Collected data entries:
/-- R86, R88: every well-formed command is what its word decodes to. -/
def Obligations.DecodeEncodeRoundTrip : Prop :=
  ∀ i : Instr, i.wellFormed = true → decode (encode i) = .ok i

/-- R84, R86: a word that decodes is the word of the command it decodes to, so that no bit of it is dropped, and that
command is well-formed. -/
def Obligations.EncodeDecodeRoundTrip : Prop :=
  ∀ (w : Word) (i : Instr), decode w = .ok i → encode i = w ∧ i.wellFormed = true

/-- R88: the word of each statement, as the sum R88 gives. -/
def Obligations.EncodeMatchesAssemblerSums : Prop :=
  (encode .keccakF).toNat = 0x01000000 ∧ (encode .hash).toNat = 0x10000000
    ∧ (encode .kdf).toNat = 0x11000000 ∧ (encode .mac).toNat = 0x12000000
    ∧ (∀ (cap : Nat) (ds : Byte), cap < 2 ^ 11 →
        (encode (.absorb cap ds)).toNat = 0x02000000 + ds.toNat * 2 ^ 16 + cap)
    ∧ (∀ rate : Nat, rate < 2 ^ 11 → (encode (.squeeze rate)).toNat = 0x03000000 + rate)
    ∧ (∀ d a b : Reg, (encode (.fmul d a b)).toNat = 0x20000000 + d.val * 2 ^ 20 + a.val * 2 ^ 16 + b.val * 2 ^ 12)
    ∧ (∀ d a : Reg, (encode (.finv d a)).toNat = 0x21000000 + d.val * 2 ^ 20 + a.val * 2 ^ 16)
    ∧ (∀ d a b : PointReg,
        (encode (.padd d a b)).toNat = 0x30000000 + 2 * d.val * 2 ^ 20 + 2 * a.val * 2 ^ 16 + 2 * b.val * 2 ^ 12)
    ∧ (∀ d a : PointReg, (encode (.pdbl d a)).toNat = 0x31000000 + 2 * d.val * 2 ^ 20 + 2 * a.val * 2 ^ 16)
    ∧ (∀ (d : PointReg) (k : Reg) (a : PointReg),
        (encode (.pmul d k a)).toNat = 0x32000000 + 2 * d.val * 2 ^ 20 + k.val * 2 ^ 16 + 2 * a.val * 2 ^ 12)
    ∧ (∀ h s d : Reg, (encode (.sign h s d)).toNat = 0x40000000 + h.val * 2 ^ 20 + s.val * 2 ^ 16 + d.val * 2 ^ 12)
    ∧ (∀ h s d k : Reg,
        (encode (.signX h s d k)).toNat
          = 0x40000001 + h.val * 2 ^ 20 + s.val * 2 ^ 16 + d.val * 2 ^ 12 + k.val * 2 ^ 8)
    ∧ (∀ (h s : Reg) (v : PointReg),
        (encode (.verify h s v)).toNat = 0x41000000 + h.val * 2 ^ 20 + s.val * 2 ^ 16 + 2 * v.val * 2 ^ 12)

/-! ### Transactions, reset and faults -/

/-- R24, R270: while the list has a transaction left, a step answers a next state, one further in the same list; at its
end the run is over. That the end is answered as a fault of that name is the model's choice (log 6). -/
def Obligations.EveryTransactionCompletes : Prop :=
  ∀ s : State,
    (s.pc < s.txns.length →
      ∃ t, step s = .next t ∧ t.pc = s.pc + 1 ∧ t.txns = s.txns ∧ t.cfg = s.cfg)
    ∧ (s.txns.length ≤ s.pc → step s = .fault .endOfRun)

/-- R54, R86, R24: with no fault recorded, a step whose transaction is `Issue(w)` runs the command `w` decodes to, from
the state with nothing returned, and moves on in the list. That `returned` is cleared is the model's choice (log 4). -/
def Obligations.StepRunsDecodedCommand : Prop :=
  ∀ (s : State) (w : Word) (i : Instr), s.Issues w → decode w = .ok i →
    ∃ t, exec i { s with returned := none } = .next t ∧ step s = .next { t with pc := s.pc + 1 }

/-- R85, R272: a word that matches no row raises ILLEGAL_CMD with the word, and changes nothing else. That `returned` is
cleared is the model's choice (log 4). -/
def Obligations.IllegalWordRaisesIllegalCmd : Prop :=
  ∀ (s : State) (w : Word), s.Issues w → (∀ row ∈ opcodeTable, w &&& row.mask ≠ row.pattern) →
    step s = .next { s with fault := 1, faultInfo := w, pc := s.pc + 1, returned := none }

/-- R39, R300: Reset gives every piece of architectural state its reset value, whatever it was, FAULT included, and
leaves `PARAM`, the configuration and the list. -/
def Obligations.ResetClearsArchitecturalState : Prop :=
  ∀ s : State, s.nextTransaction = some .reset →
    ∃ t, step s = .next t
      ∧ (∀ i : Reg, t.reg i = 0) ∧ (∀ x y, t.st.lane x y = 0)
      ∧ (∀ j, t.ibuf.read j = 0) ∧ (∀ j, t.obuf.read j = 0)
      ∧ t.ilen = 0 ∧ t.obits = 0 ∧ t.olen = 0 ∧ t.result = 0 ∧ t.fault = 0 ∧ t.faultInfo = 0
      ∧ (∀ k, paramValue t.cfg k = paramValue s.cfg k) ∧ t.cfg = s.cfg
      ∧ t.txns = s.txns ∧ t.pc = s.pc + 1

/-- R275: while FAULT is not 0, an Issue and a Write8 change no state whatever their arguments, a Read8 returns the byte
R52 gives and changes none either; the index still advances. What the field `returned` holds after an Issue or a Write8 is
left open. -/
def Obligations.FaultedBlockIgnoresWork : Prop :=
  ∀ s : State, s.fault ≠ 0 →
    (∀ w, s.nextTransaction = some (.issue w) →
        ∃ t, step s = .next t ∧ t = { s with pc := s.pc + 1, returned := t.returned })
    ∧ (∀ a v, s.nextTransaction = some (.write8 a v) →
        ∃ t, step s = .next t ∧ t = { s with pc := s.pc + 1, returned := t.returned })
    ∧ ∀ a, s.nextTransaction = some (.read8 a) →
        step s = .next { s with pc := s.pc + 1, returned := some ((s.peek a).getD 0x00) }

/-- R274: raising a fault writes FAULT and FAULT_INFO if no fault is recorded, with the codes 1 to 4, and nothing else; it
changes nothing if one is. -/
def Obligations.RaiseFaultKeepsTheFirst : Prop :=
  (∀ (code : FaultCode) (info : Word) (s : State), s.fault = 0 →
      raiseFault code info s = { s with fault := code.number, faultInfo := info })
    ∧ (∀ (code : FaultCode) (info : Word) (s : State), s.fault ≠ 0 → raiseFault code info s = s)
    ∧ FaultCode.number .illegalCmd = 1 ∧ FaultCode.number .badParam = 2
    ∧ FaultCode.number .lenRange = 3 ∧ FaultCode.number .busError = 4

/-- R272, R274, R277: a transaction that raises a fault writes FAULT, FAULT_INFO and nothing else of the block, and what
it records is its own word or address. -/
def Obligations.FaultingTransactionChangesNothingElse : Prop :=
  ∀ (s t : State) (x : Transaction), s.nextTransaction = some x → step s = .next t → s.fault = 0 → t.fault ≠ 0 →
    t.faultInfo = faultRecord x
      ∧ t = { s with fault := t.fault, faultInfo := t.faultInfo, pc := s.pc + 1, returned := t.returned }

/-- R20: the table's column "written by", for the commands. Whatever a command's outcome, it writes the big registers,
`ST`, `OBUF` and `OLEN` only where the table lists it, and `IBUF`, `ILEN`, `OBITS` and `PARAM` never. -/
def Obligations.CommandsWriteOnlyTheirState : Prop :=
  ∀ (i : Instr) (s t : State), exec i s = .next t →
    (writesRegs i = false → t.regs = s.regs) ∧ (writesLanes i = false → t.st = s.st)
      ∧ (writesOutput i = false → t.obuf = s.obuf ∧ t.olen = s.olen)
      ∧ t.ibuf = s.ibuf ∧ t.ilen = s.ilen ∧ t.obits = s.obits ∧ (∀ k, paramValue t.cfg k = paramValue s.cfg k)
      ∧ t.cfg = s.cfg ∧ t.txns = s.txns ∧ t.pc = s.pc ∧ t.returned = s.returned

# WORK ITEM
Only the lines from the one containing "i s = .next t →" through the last line of the records above are to be reproduced, exactly and with both ends included.

# WRITTEN SOLUTION
  ∀ (i : Instr) (s t : State), exec i s = .next t →
    (writesRegs i = false → t.regs = s.regs) ∧ (writesLanes i = false → t.st = s.st)
      ∧ (writesOutput i = false → t.obuf = s.obuf ∧ t.olen = s.olen)
      ∧ t.ibuf = s.ibuf ∧ t.ilen = s.ilen ∧ t.obits = s.obits ∧ (∀ k, paramValue t.cfg k = paramValue s.cfg k)
      ∧ t.cfg = s.cfg ∧ t.txns = s.txns ∧ t.pc = s.pc ∧ t.returned = s.returned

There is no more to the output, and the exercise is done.